[[ Information, beginning ]]

theorem Keeps.State_cutOff {a s : State} (h : Keeps a s) (d : DieId) (a_ : Nat) (x : Arb) (g : Grant) (i : Nat)
    :
    Keeps a (State.cutOff s d a_ x g i) := by
  unfold State.cutOff
  try dsimp only
  repeat' (first
    | with_reducible assumption | (with_reducible intro _) | with_reducible apply Keeps.State_rewind
    | with_reducible apply Keeps.State_setArb | with_reducible apply Keeps.State_lastDrop
    | with_reducible apply Keeps.State_raise | with_reducible apply Keeps.State_post
    | (dsimp only [Keeps_mk]; with_reducible apply KeptOf.of) | split
    | (dsimp only [Keeps_mk]; apply KeptOf.of))

end Sys2Proof.Machine
end

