theorem Keeps.State_plcSecFail {a s : State} (h : Keeps a s) (p : Nat) :
    Keeps a (State.plcSecFail s p) := by
  unfold State.plcSecFail
  try dsimp only
  repeat' (first
    | with_reducible assumption | (with_reducible intro _) | with_reducible apply Keeps.State_addSat
    | with_reducible apply Keeps.State_raise)

theorem Keeps.State_plcReceive {a s : State} (h : Keeps a s) (p : Nat) (kind : Nat) (f : RxFrame) :
    Keeps a (State.plcReceive s p kind f).1 := by
  unfold State.plcReceive
  try dsimp only
  repeat' (first
    | with_reducible assumption | (with_reducible intro _) | with_reducible apply Keeps.State_addSat
    | with_reducible apply Keeps.State_plcSecFail | with_reducible apply Keeps.State_setNode
    | with_reducible apply Keeps.State_sequence | with_reducible apply Keeps.State_heard
    | with_reducible apply Keeps.State_setS | with_reducible apply Keeps.State_addWrap
    | with_reducible apply Keeps.iteP | with_reducible apply Keeps.ite
    | with_reducible refine Keeps.ofP (by assumption) ?_ | split)

theorem Keeps.State_plcConfirm {a s : State} (h : Keeps a s) (p : Nat) (n : Nat) (seq : Nat) :
    Keeps a (State.plcConfirm s p n seq) := by
  unfold State.plcConfirm
  try dsimp only
  repeat' (first
    | with_reducible assumption | (with_reducible intro _)
    | with_reducible apply Keeps.State_recordConfirmed | with_reducible apply Keeps.State_setPlc
    | with_reducible apply Keeps.foldl | with_reducible apply Keeps.foldlP
    | (dsimp only [Keeps_mk]; with_reducible apply KeptOf.of) | (dsimp only [Keeps_mk]; apply KeptOf.of))

theorem Keeps.by_execPlcReport {a s : State} (h : Keeps a s) (p : Fin 2) (f : RxFrame) :
    KeepsX a (execPlcReport p f s) := by
  unfold Sys2Proof.Machine.execPlcReport
  try dsimp only
  repeat' (first
    | with_reducible assumption | (with_reducible intro _) | with_reducible apply Keeps.State_plcReceive
    | with_reducible apply Keeps.State_setPlc | with_reducible apply Keeps.State_plcConfirm
    | with_reducible apply Keeps.State_acceptReport | with_reducible apply KeepsX.next
    | with_reducible apply KeepsX.ite | with_reducible apply Keeps.ite | with_reducible apply Keeps.iteP
    | with_reducible refine Keeps.ofP (by assumption) ?_
    | (dsimp only [Keeps_mk]; with_reducible apply KeptOf.of) | split
    | (dsimp only [Keeps_mk]; apply KeptOf.of))

theorem Keeps.by_execPlcGrantRequest {a s : State} (h : Keeps a s) (p : Fin 2) (f : RxFrame) (gs : List
    NodeGrant) :
    KeepsX a (execPlcGrantRequest p f gs s) := by
  unfold Sys2Proof.Machine.execPlcGrantRequest
  try dsimp only
  repeat' (first
    | with_reducible assumption | (with_reducible intro _) | with_reducible apply Keeps.State_plcReceive
    | with_reducible apply Keeps.State_giveGrants | with_reducible apply Keeps.State_repair
    | with_reducible apply Keeps.State_setNode | with_reducible apply Keeps.State_addSat
    | with_reducible apply Keeps.State_rehome | with_reducible apply KeepsX.next
    | with_reducible apply KeepsX.ite | with_reducible apply Keeps.ite | with_reducible apply Keeps.iteP
    | with_reducible refine Keeps.ofP (by assumption) ?_
    | (dsimp only [Keeps_mk]; with_reducible apply KeptOf.of) | split
    | (dsimp only [Keeps_mk]; apply KeptOf.of))

theorem Keeps.by_execPlcJoinRequest {a s : State} (h : Keeps a s) (p : Fin 2) (f : RxFrame) (eui : BitVec 64)
    (gs : List NodeGrant) :
    KeepsX a (execPlcJoinRequest p f eui gs s) := by
  unfold Sys2Proof.Machine.execPlcJoinRequest
  try dsimp only
  repeat' (first
    | with_reducible assumption | (with_reducible intro _) | with_reducible apply Keeps.State_addSat
    | with_reducible apply Keeps.State_plcSecFail | with_reducible apply Keeps.State_setPlc
    | with_reducible apply Keeps.State_addWrap | with_reducible apply Keeps.State_join
    | with_reducible apply Keeps.State_giveGrants | with_reducible apply Keeps.State_calibrateNode
    | with_reducible apply Keeps.State_raise | with_reducible apply KeepsX.next
    | with_reducible apply KeepsX.ite | with_reducible apply Keeps.ite | with_reducible apply Keeps.iteP
    | with_reducible refine Keeps.ofP (by assumption) ?_
    | (dsimp only [Keeps_mk]; with_reducible apply KeptOf.of) | split
    | (dsimp only [Keeps_mk]; apply KeptOf.of))

theorem Keeps.by_execPlcReplyMissing {a s : State} (h : Keeps a s) (p : Fin 2) (n : BitVec 16) :
    KeepsX a (execPlcReplyMissing p n s) := by
  unfold Sys2Proof.Machine.execPlcReplyMissing
  try dsimp only
  repeat' (first
    | with_reducible assumption | (with_reducible intro _) | with_reducible apply Keeps.State_setPlc
    | with_reducible apply Keeps.State_setNode | with_reducible apply Keeps.State_addSat
    | with_reducible apply Keeps.State_raise | with_reducible apply KeepsX.next
    | with_reducible apply KeepsX.ite | with_reducible apply Keeps.ite
    | (dsimp only [Keeps_mk]; with_reducible apply KeptOf.of) | split
    | (dsimp only [Keeps_mk]; apply KeptOf.of))
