-- ==== Sys2Proof/Laws/KeepsTwin.lean ====
section
/-! SUPPORT. What the operations and commands of the ghost light, the keys, the greenroom, the callboard,
continuity, Ethernet and the tests keep. -/

namespace Sys2Proof.Machine

theorem Keeps.State_remapStatus {a s : State} (h : Keeps a s) (d : DieId) (u : Nat) (p : Nat) (result : Nat) :
    Keeps a (State.remapStatus s d u p result) := by
  unfold State.remapStatus
  try dsimp only
  repeat' (first
    | with_reducible assumption | (with_reducible intro _) | with_reducible apply Keeps.State_set)

theorem Keeps.State_startMove {a s : State} (h : Keeps a s) (d : DieId) (u : Nat) (loss : UnitLoss) (wait :
    Nat) (skipped : Nat) :
    Keeps a (State.startMove s d u loss wait skipped) := by
  unfold State.startMove
  try dsimp only
  repeat' (first
    | with_reducible assumption | (with_reducible intro _) | with_reducible apply Keeps.State_remapStatus
    | with_reducible apply Keeps.State_raise | with_reducible apply Keeps.State_dieUnfit
    | with_reducible apply Keeps.State_setDie | with_reducible apply Keeps.State_set
    | (dsimp only [Keeps_mk]; with_reducible apply KeptOf.of) | split
    | (dsimp only [Keeps_mk]; apply KeptOf.of))

theorem Keeps.State_shadowMoves {a s : State} (h : Keeps a s) (d : DieId) :
    Keeps a (State.shadowMoves s d) := by
  unfold State.shadowMoves
  try dsimp only
  repeat' (first
    | with_reducible assumption | (with_reducible intro _) | with_reducible apply Keeps.State_startMove
    | with_reducible apply Keeps.State_setDie | with_reducible apply Keeps.foldl
    | with_reducible apply Keeps.foldlP | with_reducible apply Keeps.ite
    | (dsimp only [Keeps_mk]; with_reducible apply KeptOf.of) | split
    | (dsimp only [Keeps_mk]; apply KeptOf.of))

theorem Keeps.State_moveNow {a s : State} (h : Keeps a s) (d : DieId) (u : Nat) :
    Keeps a (State.moveNow s d u) := by
  unfold State.moveNow
  try dsimp only
  repeat' (first
    | with_reducible assumption | (with_reducible intro _) | with_reducible apply Keeps.State_remapStatus
    | with_reducible apply Keeps.State_raise | with_reducible apply Keeps.State_dieUnfit
    | with_reducible apply Keeps.State_setDie | with_reducible apply Keeps.State_sendMap
    | (dsimp only [Keeps_mk]; with_reducible apply KeptOf.of) | split
    | (dsimp only [Keeps_mk]; apply KeptOf.of))

theorem Keeps.State_moveFailed {a s : State} (h : Keeps a s) (d : DieId) :
    Keeps a (State.moveFailed s d) := by
  unfold State.moveFailed
  try dsimp only
  repeat' (first
    | with_reducible assumption | (with_reducible intro _) | with_reducible apply Keeps.State_moveNow
    | with_reducible apply Keeps.State_setDie | with_reducible apply Keeps.foldl
    | with_reducible apply Keeps.foldlP | with_reducible apply Keeps.ite
    | (dsimp only [Keeps_mk]; with_reducible apply KeptOf.of) | split
    | (dsimp only [Keeps_mk]; apply KeptOf.of))

theorem Keeps.State_unitFail {a s : State} (h : Keeps a s) (d : DieId) (u : Nat) (loss : UnitLoss) :
    Keeps a (State.unitFail s d u loss) := by
  unfold State.unitFail
  try dsimp only
  repeat' (first
    | with_reducible assumption | (with_reducible intro _) | with_reducible apply Keeps.State_setDie
    | with_reducible apply Keeps.State_exclude | with_reducible apply Keeps.State_shadowMoves
    | with_reducible apply Keeps.State_moveNow | with_reducible apply Keeps.ite
    | (dsimp only [Keeps_mk]; with_reducible apply KeptOf.of) | split
    | (dsimp only [Keeps_mk]; apply KeptOf.of))

theorem Keeps.State_landMove {a s : State} (h : Keeps a s) (d : DieId) (m : Moving) :
    Keeps a (State.landMove s d m) := by
  unfold State.landMove
  try dsimp only
  repeat' (first
    | with_reducible assumption | (with_reducible intro _) | with_reducible apply Keeps.State_setDie
    | with_reducible apply Keeps.State_sendMap | with_reducible apply Keeps.State_remapStatus
    | with_reducible apply Keeps.State_set | with_reducible apply Keeps.State_exclude
    | with_reducible apply Keeps.State_raise | with_reducible apply Keeps.foldl
    | with_reducible apply Keeps.foldlP | with_reducible apply Keeps.ite
    | (dsimp only [Keeps_mk]; with_reducible apply KeptOf.of) | split
    | (dsimp only [Keeps_mk]; apply KeptOf.of))

theorem Keeps.State_passEnded {a s : State} (h : Keeps a s) (d : DieId) :
    Keeps a (State.passEnded s d) := by
  unfold State.passEnded
  try dsimp only
  repeat' (first
    | with_reducible assumption | (with_reducible intro _) | with_reducible apply Keeps.State_set
    | with_reducible apply Keeps.State_raise | with_reducible apply Keeps.ite | split)

theorem Keeps.State_latePass {a s : State} (h : Keeps a s) (d : DieId) (m : Moving) :
    Keeps a (State.latePass s d m) := by
  unfold State.latePass
  try dsimp only
  repeat' (first
    | with_reducible assumption | (with_reducible intro _) | with_reducible apply Keeps.State_setDie
    | with_reducible apply Keeps.State_flushTally | with_reducible apply Keeps.State_passEnded
    | with_reducible apply Keeps.foldl | with_reducible apply Keeps.foldlP)

theorem Keeps.by_execRemapSnapshotInstall {a s : State} (h : Keeps a s) (d : DieId) :
    KeepsX a (execRemapSnapshotInstall d s) := by
  unfold Sys2Proof.Machine.execRemapSnapshotInstall
  try dsimp only
  repeat' (first
    | with_reducible assumption | (with_reducible intro _) | with_reducible apply Keeps.State_landMove
    | with_reducible apply Keeps.State_latePass | with_reducible apply KeepsX.next
    | with_reducible apply KeepsX.ite | with_reducible apply Keeps.ite | split)

theorem Keeps.State_holderMove {a s : State} (h : Keeps a s) (d : DieId) (x : Nat × UnitLoss × Nat) :
    Keeps a (State.holderMove d s x) := by
  unfold State.holderMove
  try dsimp only
  repeat' (first
    | with_reducible assumption | (with_reducible intro _) | with_reducible apply Keeps.State_draw
    | with_reducible apply Keeps.State_startMove | with_reducible apply Keeps.ite | split)

theorem Keeps.State_holderMoves {a s : State} (h : Keeps a s) (d : DieId) :
    Keeps a (State.holderMoves s d) := by
  unfold State.holderMoves
  try dsimp only
  repeat' (first
    | with_reducible assumption | (with_reducible intro _) | with_reducible apply Keeps.State_setDie
    | with_reducible apply Keeps.State_holderMove | with_reducible apply Keeps.State_landMove
    | with_reducible apply Keeps.State_post | with_reducible apply Keeps.foldl
    | with_reducible apply Keeps.foldlP | with_reducible apply Keeps.ite
    | (dsimp only [Keeps_mk]; with_reducible apply KeptOf.of) | split
    | (dsimp only [Keeps_mk]; apply KeptOf.of))

theorem Keeps.State_restoreMoves {a s : State} (h : Keeps a s) (d : DieId) :
    Keeps a (State.restoreMoves s d) := by
  unfold State.restoreMoves
  try dsimp only
  repeat' (first
    | with_reducible assumption | (with_reducible intro _) | with_reducible apply Keeps.State_setDie
    | with_reducible apply Keeps.State_landMove | with_reducible apply Keeps.foldl
    | with_reducible apply Keeps.foldlP | (dsimp only [Keeps_mk]; with_reducible apply KeptOf.of)
    | (dsimp only [Keeps_mk]; apply KeptOf.of))

theorem Keeps.by_execUnitFailure {a s : State} (h : Keeps a s) (d : DieId) (u : Fin 256) (loss : UnitLoss) :
    KeepsX a (execUnitFailure d u loss s) := by
  unfold Sys2Proof.Machine.execUnitFailure
  try dsimp only
  repeat' (first
    | with_reducible assumption | (with_reducible intro _) | with_reducible apply Keeps.State_unitFail
    | with_reducible apply KeepsX.next)

theorem Keeps.State_remapCommand {a s : State} (h : Keeps a s) (d : DieId) (w : Nat) :
    Keeps a (State.remapCommand s d w) := by
  unfold State.remapCommand
  try dsimp only
  repeat' (first
    | with_reducible assumption | (with_reducible intro _) | with_reducible apply Keeps.State_unitFail
    | with_reducible apply Keeps.ite | (dsimp only [Keeps_mk]; with_reducible apply KeptOf.of) | split)

theorem Keeps.by_execRemapCommand {a s : State} (h : Keeps a s) (d : DieId) (w : Word) :
    KeepsX a (execRemapCommand d w s) := by
  unfold Sys2Proof.Machine.execRemapCommand
  try dsimp only
  repeat' (first
    | with_reducible assumption | (with_reducible intro _) | with_reducible apply Keeps.State_remapCommand
    | with_reducible apply KeepsX.next)

theorem Keeps.by_execUnitResyncInstall {a s : State} (h : Keeps a s) (d : DieId) (u : Fin 256) :
    KeepsX a (execUnitResyncInstall d u s) := by
  unfold Sys2Proof.Machine.execUnitResyncInstall
  try dsimp only
  repeat' (first
    | with_reducible assumption | (with_reducible intro _) | with_reducible apply Keeps.State_setDie
    | with_reducible apply KeepsX.next | (dsimp only [Keeps_mk]; with_reducible apply KeptOf.of) | split
    | (dsimp only [Keeps_mk]; apply KeptOf.of))

theorem Keeps.State_retireOrFail {a s : State} (h : Keeps a s) (d : DieId) (bank : Nat) (row : Nat) :
    Keeps a (State.retireOrFail s d bank row) := by
  unfold State.retireOrFail
  try dsimp only
  repeat' (first
    | with_reducible assumption | (with_reducible intro _) | with_reducible apply Keeps.State_retireRow
    | with_reducible refine Keeps.ofO (by assumption) ?_ | with_reducible apply Keeps.State_post
    | with_reducible apply Keeps.State_dieUnfit | with_reducible apply KeepsO.some
    | with_reducible apply KeepsO.none | split)

theorem Keeps.State_scrub {a s : State} (h : Keeps a s) (d : DieId) (bank : Nat) (row : Nat) (word : Nat) (bits
    : Nat) :
    Keeps a (State.scrub s d bank row word bits) := by
  unfold State.scrub
  try dsimp only
  repeat' (first
    | with_reducible assumption | (with_reducible intro _) | with_reducible apply Keeps.State_setDie
    | with_reducible apply Keeps.State_set | with_reducible apply Keeps.State_addSat
    | with_reducible apply Keeps.State_retireOrFail | with_reducible apply Keeps.ite
    | (dsimp only [Keeps_mk]; with_reducible apply KeptOf.of) | split
    | (dsimp only [Keeps_mk]; apply KeptOf.of))

theorem Keeps.by_execScrubPass {a s : State} (h : Keeps a s) (d : DieId) (bank : Fin 4) (row : Fin 65536) (word
    : Fin 32) (bits : Fin 3) :
    KeepsX a (execScrubPass d bank row word bits s) := by
  unfold Sys2Proof.Machine.execScrubPass
  try dsimp only
  repeat' (first
    | with_reducible assumption | (with_reducible intro _) | with_reducible apply Keeps.State_scrub
    | with_reducible apply KeepsX.next)

theorem Keeps.State_unrepaired {a s : State} (h : Keeps a s) (d : DieId) (bank : Nat) (row : Nat) (word : Nat) :
    Keeps a (State.unrepaired s d bank row word) := by
  unfold State.unrepaired
  try dsimp only
  repeat' (first
    | with_reducible assumption | (with_reducible intro _) | with_reducible apply Keeps.State_setDie
    | with_reducible apply Keeps.State_post | with_reducible apply Keeps.State_dieDiagnosis
    | (dsimp only [Keeps_mk]; with_reducible apply KeptOf.of) | split
    | (dsimp only [Keeps_mk]; apply KeptOf.of))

[[ Information, end ]]

● **Exercise**:
Return only the number of lines in the entries above that contain the word "skipped".

● **Task solution**:
2